## Assignment
As the answer, set down the lines below from the one containing "(rxCall_followsPlan n (hne _))" through the one containing "def decided (f", exactly and inclusively, and no others.
━━━━━━━━━━
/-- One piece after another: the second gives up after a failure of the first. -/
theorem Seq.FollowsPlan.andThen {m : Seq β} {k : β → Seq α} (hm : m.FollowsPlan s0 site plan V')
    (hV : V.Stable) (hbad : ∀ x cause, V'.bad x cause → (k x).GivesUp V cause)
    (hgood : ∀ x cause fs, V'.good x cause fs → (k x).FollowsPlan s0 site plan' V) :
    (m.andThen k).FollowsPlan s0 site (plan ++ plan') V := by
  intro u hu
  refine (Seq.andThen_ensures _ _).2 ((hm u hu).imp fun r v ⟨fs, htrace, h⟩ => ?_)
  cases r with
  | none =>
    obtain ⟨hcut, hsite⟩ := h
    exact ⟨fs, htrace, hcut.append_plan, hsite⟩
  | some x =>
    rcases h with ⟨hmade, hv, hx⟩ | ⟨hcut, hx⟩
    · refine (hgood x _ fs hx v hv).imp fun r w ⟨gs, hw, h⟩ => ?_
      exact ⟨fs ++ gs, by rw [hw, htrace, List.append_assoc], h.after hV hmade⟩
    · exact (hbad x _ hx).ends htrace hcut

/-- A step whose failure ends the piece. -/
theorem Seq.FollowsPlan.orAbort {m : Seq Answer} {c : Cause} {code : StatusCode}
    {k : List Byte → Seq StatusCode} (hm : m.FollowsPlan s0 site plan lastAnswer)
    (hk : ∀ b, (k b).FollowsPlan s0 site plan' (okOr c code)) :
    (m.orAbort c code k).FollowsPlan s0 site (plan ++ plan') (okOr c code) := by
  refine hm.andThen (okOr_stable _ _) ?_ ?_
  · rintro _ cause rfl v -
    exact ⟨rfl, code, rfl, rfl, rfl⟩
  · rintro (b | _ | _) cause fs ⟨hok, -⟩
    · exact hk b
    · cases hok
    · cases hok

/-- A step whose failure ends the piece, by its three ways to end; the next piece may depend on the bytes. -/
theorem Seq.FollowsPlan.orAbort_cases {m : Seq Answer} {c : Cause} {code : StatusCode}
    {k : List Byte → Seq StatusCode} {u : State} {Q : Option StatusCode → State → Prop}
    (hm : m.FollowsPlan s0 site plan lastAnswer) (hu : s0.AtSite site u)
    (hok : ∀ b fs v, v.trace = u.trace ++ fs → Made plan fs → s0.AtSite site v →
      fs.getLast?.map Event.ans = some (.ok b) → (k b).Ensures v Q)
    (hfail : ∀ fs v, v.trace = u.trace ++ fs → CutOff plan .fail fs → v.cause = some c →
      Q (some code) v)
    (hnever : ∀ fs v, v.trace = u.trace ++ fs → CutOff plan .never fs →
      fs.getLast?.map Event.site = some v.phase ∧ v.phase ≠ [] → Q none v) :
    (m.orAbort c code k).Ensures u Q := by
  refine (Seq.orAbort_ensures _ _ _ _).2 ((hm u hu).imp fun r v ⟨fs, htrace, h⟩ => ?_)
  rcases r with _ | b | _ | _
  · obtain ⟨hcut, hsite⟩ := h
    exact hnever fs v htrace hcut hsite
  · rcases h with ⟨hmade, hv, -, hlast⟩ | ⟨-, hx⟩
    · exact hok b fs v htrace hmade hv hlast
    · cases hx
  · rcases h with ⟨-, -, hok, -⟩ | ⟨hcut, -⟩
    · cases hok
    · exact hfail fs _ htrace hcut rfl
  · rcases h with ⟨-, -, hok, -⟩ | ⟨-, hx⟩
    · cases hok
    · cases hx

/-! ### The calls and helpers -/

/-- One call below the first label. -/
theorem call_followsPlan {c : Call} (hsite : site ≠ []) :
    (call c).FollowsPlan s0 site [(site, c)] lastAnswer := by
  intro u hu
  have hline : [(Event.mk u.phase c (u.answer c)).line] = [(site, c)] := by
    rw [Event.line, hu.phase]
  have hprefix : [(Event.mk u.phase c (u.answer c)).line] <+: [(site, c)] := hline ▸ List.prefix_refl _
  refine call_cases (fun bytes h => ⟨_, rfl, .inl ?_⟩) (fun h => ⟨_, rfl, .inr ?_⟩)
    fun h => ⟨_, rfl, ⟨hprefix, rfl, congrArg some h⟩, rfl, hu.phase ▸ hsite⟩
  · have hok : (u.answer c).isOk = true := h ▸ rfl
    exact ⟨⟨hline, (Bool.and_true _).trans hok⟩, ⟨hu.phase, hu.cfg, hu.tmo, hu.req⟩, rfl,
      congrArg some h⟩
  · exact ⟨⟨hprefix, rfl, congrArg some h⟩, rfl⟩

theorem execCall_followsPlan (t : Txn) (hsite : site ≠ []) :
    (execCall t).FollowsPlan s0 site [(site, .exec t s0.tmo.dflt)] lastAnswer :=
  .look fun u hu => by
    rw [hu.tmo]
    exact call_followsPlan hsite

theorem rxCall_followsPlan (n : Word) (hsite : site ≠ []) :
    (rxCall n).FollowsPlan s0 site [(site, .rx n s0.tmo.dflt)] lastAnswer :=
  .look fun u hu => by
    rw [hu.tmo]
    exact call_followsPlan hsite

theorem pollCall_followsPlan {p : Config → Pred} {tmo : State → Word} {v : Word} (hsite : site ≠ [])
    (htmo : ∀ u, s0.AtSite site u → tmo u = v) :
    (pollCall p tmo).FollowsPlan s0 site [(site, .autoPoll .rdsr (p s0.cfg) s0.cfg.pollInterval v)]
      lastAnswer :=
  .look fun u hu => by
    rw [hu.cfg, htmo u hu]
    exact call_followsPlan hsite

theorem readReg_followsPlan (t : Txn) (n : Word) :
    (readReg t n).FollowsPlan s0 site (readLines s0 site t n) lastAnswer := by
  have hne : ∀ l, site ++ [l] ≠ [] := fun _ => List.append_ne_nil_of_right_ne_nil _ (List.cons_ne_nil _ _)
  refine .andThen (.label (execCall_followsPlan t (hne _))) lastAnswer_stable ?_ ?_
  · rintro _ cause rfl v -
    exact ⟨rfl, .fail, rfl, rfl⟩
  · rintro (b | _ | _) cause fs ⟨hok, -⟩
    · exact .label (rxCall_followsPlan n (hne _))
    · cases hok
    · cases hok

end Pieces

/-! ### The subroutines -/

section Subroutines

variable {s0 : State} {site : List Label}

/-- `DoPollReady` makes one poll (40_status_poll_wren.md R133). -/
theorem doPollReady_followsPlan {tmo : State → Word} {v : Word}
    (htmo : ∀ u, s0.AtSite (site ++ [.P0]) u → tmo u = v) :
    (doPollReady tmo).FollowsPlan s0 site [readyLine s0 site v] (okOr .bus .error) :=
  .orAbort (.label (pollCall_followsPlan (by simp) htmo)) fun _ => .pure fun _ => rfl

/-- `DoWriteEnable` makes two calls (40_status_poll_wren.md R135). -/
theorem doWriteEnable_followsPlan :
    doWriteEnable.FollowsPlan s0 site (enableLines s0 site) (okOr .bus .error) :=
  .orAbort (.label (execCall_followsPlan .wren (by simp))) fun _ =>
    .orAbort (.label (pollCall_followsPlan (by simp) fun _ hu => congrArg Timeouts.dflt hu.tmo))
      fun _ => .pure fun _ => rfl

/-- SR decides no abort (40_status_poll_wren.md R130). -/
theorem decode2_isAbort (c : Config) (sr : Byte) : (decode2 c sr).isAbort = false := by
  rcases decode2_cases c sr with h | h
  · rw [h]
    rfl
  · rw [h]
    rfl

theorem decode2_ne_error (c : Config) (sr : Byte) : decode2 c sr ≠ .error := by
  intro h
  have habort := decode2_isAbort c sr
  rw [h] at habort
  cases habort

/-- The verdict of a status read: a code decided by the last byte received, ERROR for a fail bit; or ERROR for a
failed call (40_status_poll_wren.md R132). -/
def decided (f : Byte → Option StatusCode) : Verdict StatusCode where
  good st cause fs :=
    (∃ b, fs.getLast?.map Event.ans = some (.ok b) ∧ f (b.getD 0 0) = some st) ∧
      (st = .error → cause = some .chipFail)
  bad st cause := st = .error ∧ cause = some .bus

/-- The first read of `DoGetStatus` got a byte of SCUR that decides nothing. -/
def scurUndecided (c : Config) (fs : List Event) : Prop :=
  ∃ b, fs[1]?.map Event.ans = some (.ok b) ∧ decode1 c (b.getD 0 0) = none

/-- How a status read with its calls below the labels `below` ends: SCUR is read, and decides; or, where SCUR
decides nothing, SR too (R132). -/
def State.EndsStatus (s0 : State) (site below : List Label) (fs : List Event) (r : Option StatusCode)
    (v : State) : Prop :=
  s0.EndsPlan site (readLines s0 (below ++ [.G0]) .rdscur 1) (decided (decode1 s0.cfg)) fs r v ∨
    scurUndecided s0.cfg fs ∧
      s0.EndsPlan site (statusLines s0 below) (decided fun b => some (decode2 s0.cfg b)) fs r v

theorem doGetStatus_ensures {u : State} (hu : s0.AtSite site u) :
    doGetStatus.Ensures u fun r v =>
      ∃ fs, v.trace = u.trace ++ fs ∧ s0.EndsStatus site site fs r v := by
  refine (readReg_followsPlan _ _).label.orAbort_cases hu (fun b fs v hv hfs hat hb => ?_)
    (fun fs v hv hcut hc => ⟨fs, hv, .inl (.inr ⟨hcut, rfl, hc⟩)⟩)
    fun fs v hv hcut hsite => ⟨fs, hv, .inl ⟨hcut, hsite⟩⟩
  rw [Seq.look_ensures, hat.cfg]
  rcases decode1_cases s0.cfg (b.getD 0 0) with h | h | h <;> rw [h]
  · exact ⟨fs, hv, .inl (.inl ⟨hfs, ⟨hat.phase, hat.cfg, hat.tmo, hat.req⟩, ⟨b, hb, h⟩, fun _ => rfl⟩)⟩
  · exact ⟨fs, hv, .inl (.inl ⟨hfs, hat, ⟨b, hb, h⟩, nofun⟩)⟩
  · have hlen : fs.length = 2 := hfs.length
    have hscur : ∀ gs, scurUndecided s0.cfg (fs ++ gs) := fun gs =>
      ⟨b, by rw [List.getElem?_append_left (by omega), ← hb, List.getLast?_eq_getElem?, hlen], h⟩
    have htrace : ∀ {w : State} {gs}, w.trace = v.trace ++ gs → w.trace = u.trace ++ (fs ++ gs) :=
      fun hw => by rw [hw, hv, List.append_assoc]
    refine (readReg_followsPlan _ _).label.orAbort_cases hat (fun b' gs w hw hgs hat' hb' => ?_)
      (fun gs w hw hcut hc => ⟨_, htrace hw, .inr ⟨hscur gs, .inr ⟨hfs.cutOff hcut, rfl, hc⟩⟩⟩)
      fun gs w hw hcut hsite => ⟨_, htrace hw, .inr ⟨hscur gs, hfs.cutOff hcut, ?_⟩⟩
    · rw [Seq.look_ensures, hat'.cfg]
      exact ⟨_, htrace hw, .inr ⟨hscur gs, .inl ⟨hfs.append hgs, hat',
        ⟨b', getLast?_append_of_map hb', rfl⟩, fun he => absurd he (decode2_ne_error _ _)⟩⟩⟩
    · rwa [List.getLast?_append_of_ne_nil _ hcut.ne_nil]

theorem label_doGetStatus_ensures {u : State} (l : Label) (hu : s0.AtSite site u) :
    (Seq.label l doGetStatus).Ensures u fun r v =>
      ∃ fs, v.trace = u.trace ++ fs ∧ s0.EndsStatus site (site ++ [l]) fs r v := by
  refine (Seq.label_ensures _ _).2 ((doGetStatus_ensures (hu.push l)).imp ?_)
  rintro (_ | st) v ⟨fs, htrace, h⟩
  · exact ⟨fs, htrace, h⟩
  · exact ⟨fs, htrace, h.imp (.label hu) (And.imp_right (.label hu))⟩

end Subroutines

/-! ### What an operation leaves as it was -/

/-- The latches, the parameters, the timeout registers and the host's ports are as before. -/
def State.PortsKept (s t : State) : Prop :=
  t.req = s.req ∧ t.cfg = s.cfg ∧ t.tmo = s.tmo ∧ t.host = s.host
━━━━━━━━━━
## Answer box
    · exact .label (rxCall_followsPlan n (hne _))
    · cases hok
    · cases hok

end Pieces

/-! ### The subroutines -/

section Subroutines

variable {s0 : State} {site : List Label}

/-- `DoPollReady` makes one poll (40_status_poll_wren.md R133). -/
theorem doPollReady_followsPlan {tmo : State → Word} {v : Word}
    (htmo : ∀ u, s0.AtSite (site ++ [.P0]) u → tmo u = v) :
    (doPollReady tmo).FollowsPlan s0 site [readyLine s0 site v] (okOr .bus .error) :=
  .orAbort (.label (pollCall_followsPlan (by simp) htmo)) fun _ => .pure fun _ => rfl

/-- `DoWriteEnable` makes two calls (40_status_poll_wren.md R135). -/
theorem doWriteEnable_followsPlan :
    doWriteEnable.FollowsPlan s0 site (enableLines s0 site) (okOr .bus .error) :=
  .orAbort (.label (execCall_followsPlan .wren (by simp))) fun _ =>
    .orAbort (.label (pollCall_followsPlan (by simp) fun _ hu => congrArg Timeouts.dflt hu.tmo))
      fun _ => .pure fun _ => rfl

/-- SR decides no abort (40_status_poll_wren.md R130). -/
theorem decode2_isAbort (c : Config) (sr : Byte) : (decode2 c sr).isAbort = false := by
  rcases decode2_cases c sr with h | h
  · rw [h]
    rfl
  · rw [h]
    rfl

theorem decode2_ne_error (c : Config) (sr : Byte) : decode2 c sr ≠ .error := by
  intro h
  have habort := decode2_isAbort c sr
  rw [h] at habort
  cases habort

/-- The verdict of a status read: a code decided by the last byte received, ERROR for a fail bit; or ERROR for a
failed call (40_status_poll_wren.md R132). -/
def decided (f : Byte → Option StatusCode) : Verdict StatusCode where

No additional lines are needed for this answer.